The library is empty. Not a single sound. The air conditioner freezing the books. I grow unsettled and struggle not to scream his name. I pick a book at random. It’s Chim Newton’s Under the Cherry Tree. The events that took place in the book makes me shake my head, a nostalgic smile twitching my lips.

I head straight to the closet, it’s the only section of the library and the whole house left to search for Butch. If he isn’t here, he’ll have a lot of explanation to…

“Jesus, Butch!”

In his shock, Butch dumps whatever he’s holding into the toilet bowl and turns the metal handle of the flusher. The roar of blue water spiralling its way done fills the air, but it doesn’t clear the cloud of smoke fogging the closet. I wonder why nobody thought of installing a fire alarm in here.
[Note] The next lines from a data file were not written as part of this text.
-- ==== Sys2Proof/Machine/Step.lean ====
section
/-! DEFINITION. One step of the machine, and the placing of an instruction where it fetches. -/
namespace Sys2Proof.Machine

/-- One step: of the block while it is busy, of the host while it is Idle. -/
def step (s : State) : Host.Outcome State Fault Refusal := machineStep s

/-- The state whose next step runs exactly the instruction with the opcode table's bits `w` (log 14). -/
def State.withFetchWord (s : State) (nbits w : Nat) : State := placeTableWord s nbits w

end Sys2Proof.Machine
end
On the tail of that thought is how someone could survive is such mass of smoke.

Irony baby, Butch your man was drawing in huge sips of those into his system. Into his damned lungs. Blackening it like firewood in elongated contact with fire.

“Baby.” Butch says then sniffs, then shakes his head, then tries to smile.

“Buchi Agwu, you smoke?” I can’t contain my shock. I want to run away like Cinderella by midnight, Butch being the single shoe I’ll forget.

“Happy birthday, baby.” He slaps down the toilet lid and grabs his lighter from the window.

“It never was my birthday. Get your ass out there right now and celebrate with your well-wishers.”

I slam the door and stomp out of the library, my body rocking with fright and anger and some other emotion I can’t explain. I’m going to try to avoid taking a rash action. I’m really going to fight picking up the microphone and screaming: LADIES AND GENTLEMEN, THANK YOU FOR YOUR TIME. THE BIRTHDAY PARTY IS OVER! I JUST BROKE UP WITH THE CELEBRANT!!